A decision by the Blaine County Commission to begin the process of repealing a county-wide workforce housing requirement could have significant and lasting impacts for the Wood River Valley's businesses and employees.
Drafted and adopted in fall 2006, the ordinance requires subdivision developers to set aside 20 percent of homes built as part of a subdivision as deed-restricted housing. But on Thursday, April 24, the commission unanimously gave orders to the county Planning and Zoning Commission to return a recommendation on repealing it.
"I think it's fairly significant," said Blaine County Housing Authority Executive Director Jim Fackrell. "The ordinance required every development in the county to provide 20 percent community housing. When you take something away that's as significant as development throughout the county it means less product will be available to take away a backlog of needs."
Fackrell acknowledged that in the year and a half since its adoption, a period of relatively slow construction, the ordinance had not garnered any housing or in-lieu fees.
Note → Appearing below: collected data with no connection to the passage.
/-- R201. The address of a TLOAD or TSTORE. -/
def moveAddr (a b : Reg) : Word := a.word + b.word
/-- R201. TLOAD. -/
def execTload (t : BitVec 3) (a b : BitVec 5) (stride : BitVec 10) (s : State) : Out :=
  s.issueEngine (do
    let sh ← s.myCore.namedTile t s.me.ir
    mxRange (s.g a) a s.me.dom s.me.priv .load (moveAddr (s.g a) (s.g b)) (moveSpan sh sh.fmt stride) true s.me.ir
    .ok (s.submitMx (s.mxOp (.tload t a b stride) (s.shapeWord t) 0 (s.g a) (s.g b) Reg.zero)))
/-- R201. TSTORE. -/
def execTstore (t : BitVec 3) (a b : BitVec 5) (cvt : BitVec 1) (fmt : BitVec 5) (stride : BitVec 10) (s : State) : Out :=
  s.issueEngine (do
    let sh ← s.myCore.namedTile t s.me.ir
    mxNeed (cvt == 0 || decide (fmt.toNat ≤ 13)) s.me.ir 2
    mxRange (s.g a) a s.me.dom s.me.priv .store (moveAddr (s.g a) (s.g b)) (moveSpan sh (storeFmt sh cvt fmt) stride) true
      s.me.ir
    .ok (s.submitMx (s.mxOp (.tstore t a b cvt fmt stride) (s.shapeWord t) 0 (s.g a) (s.g b) Reg.zero)))
/-- R202. TTRANS: TSHAPE of the destination is written at issue; the operation keeps what it was (R189). -/
def execTtrans (d t : BitVec 3) (s : State) : Out :=
  s.issueEngine (do
    let sh ← s.myCore.namedTile t s.me.ir
    mxNeed (d != t && sh.sp == 0 && decide (sh.cols ≤ 256) && sh.transposed.valid && !s.myCore.copyTargets d.toNat)
      s.me.ir 2
    let op := s.mxOp (.ttrans d t) sh.transposed.word (s.shapeWord t) Reg.zero Reg.zero (Reg.plain (s.shapeWord d))
    .ok ((s.submitMx op).modMyCore (fun c => { c with tshape := SMap.set c.tshape d.toNat sh.transposed.word })))

/-! ## Execution -/

/-- The result of an operation: the state and its flags, or the cause and TRAPVAL of R187. -/
abbrev MxRun := Except Fail (State × Flags)

/-- R187. Spans of the engine meet no lock; TRAPVAL holds the lowest failing byte address. -/
def State.mxLocks (s : State) (core : Nat) (spans : List (Int × Nat)) (write : Bool) : Res Unit :=
  let places := spans.filterMap (fun p => (ownPlace core p.1 p.2).map (fun l => (l, p.2)))
  match least (failingBytes (fun l n => s.firstLocked core l n write) places) with
  | some a => .error ⟨Cause.rangeLocked, w64 a⟩
  | none => .ok ()

/-- An FP32 scale at an index from an address, and whether its granules are marked. -/
def State.scaleAt (s : State) (core : Nat) (addr : Word) (i : Nat) : Nat × Bool :=
  match ownPlace core (addr.toNat + 4 * i : Nat) 4 with
  | some l => (s.readAt l 4, s.poisonAt l 4)
  | none => (0, false)

/-- R179. The metadata bytes of a sparse tile's rows. -/
def Tile.positions (t : Tile) (sh : TShape) : List (List Nat) :=
  (List.range sh.rows).map (fun p => (List.range sh.cols).map (fun j => cellsRead t.data (p * sh.cols + j) 1))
But 20 percent of all subdivisions that will eventually be built could have achieved an impressive stock of workforce housing.
"I had no advance warning that that was going to happen. I was a bit surprised," Fackrell said. "With that said, I can understand the county's reasoning and certainly understand the advice of counsel and believe they were acting on the advice of counsel, so you can't fault them for that."
The discussion on the legality of affordable housing regulations picked up intensity last winter when, on Feb. 19, 4th District Judge Thomas F. Nevill ruled that the city of McCall's requirement that 20 percent of new development must be set aside as deed-restricted housing was illegal. He determined that the resort community's affordable housing requirement was unconstitutional and amounted to an illegal tax.
About a month later, a developer threatened to sue the city of Ketchum, and the city vowed to fight. In each municipality, however, inclusionary zoning works a little differently, and in Ketchum it is incentive-based. That is, deed-restricted housing is only required if a developer wants to build at higher densities and taller heights than normally allowed.
Blaine County Commission Chairman Tom Bowman pointed out that there is no alternative with the Blaine County ordinance, as there is in Ketchum.
"There was no option," Bowman said. "You had to satisfy it somehow. Now we understand it's different from the way Ketchum has it, where it's completely optional."
Blaine County Deputy Prosecuting Attorney Tim Graves said that while Neville's decision is not binding for Blaine County, he could not find enough distinguishing characteristics between the county and McCall ordinances "to warrant going forward with our inclusionary housing ordinance."
The Thursday meeting of the Blaine County Commission had actually been scheduled to discuss amendments to the county's inclusionary zoning ordinance, not its repeal.
"We'd been actually working on the changes to the ordinance for at least a couple work sessions," Bowman said. "(But) in light of the McCall decision, are we advised to keep working on this in its present form?"
Commissioner Larry Schoen asked Graves to review the Blaine County ordinance in the context of the McCall decision.
"Tim (Graves) found that there are more similarities than differences," Bowman said. "And based on the local court's previous decisions—on the bent of the court—we would have no chance of prevailing if it was challenged.
"I did not want us to start building up exposure with people building houses and us collecting and spending in-lieu fees, and at some point in time having to repay those. We were conscious of the exposure we were putting on Blaine County, and we couldn't do that responsibly."
Bowman and Fackrell pointed out that the county can still ask for workforce housing through the planned-unit development process. In fact, Bowman said the county may consider amending the planned-unit development ordinance to state that "superior design," a requirement of such developments, always includes a workforce housing component.
"One idea that's out there that we haven't pursued is considering some kind of upper house size limit," Bowman said. "To (go beyond that) you could go about supplying some sort of workforce housing. There are absolutely no details worked out on that. It's a concept only."
Hailey Planning Director Beth Robrahn said the city decided about a month ago to stay the course with its inclusionary zoning ordinance, which requires any subdivision that results in five or more lots or units to require 20 percent workforce housing.
"We are going to take this slow period," she said. "We don't have a lot of development applications in the pipeline, so we'll probably try to take this timing as an opportunity to make improvements to our ordinances. It's not something we think we need to rush to do."
Robrahn said Hailey is interested in examining all of its ordinances to see if any of the city's standards constitute barriers to development of workforce housing.
"If so, how can we eliminate or minimize those barriers? That could be anything from housing types or uses, number of units permitted in an area or parking requirements."
Sun Valley Planner Diane Shay said last week the city has an inclusionary housing ordinance on the books and is, like Hailey, continuing to enforce it.
Finally, Bowman pointed out that workforce housing built in Blaine County prior to adoption of the inclusionary zoning ordinance will not be affected by the pending repeal.
"There was workforce housing built before our inclusionary zoning ordinance came into effect," he said. "Those were volunteered by the applicant, so those are not affected by this."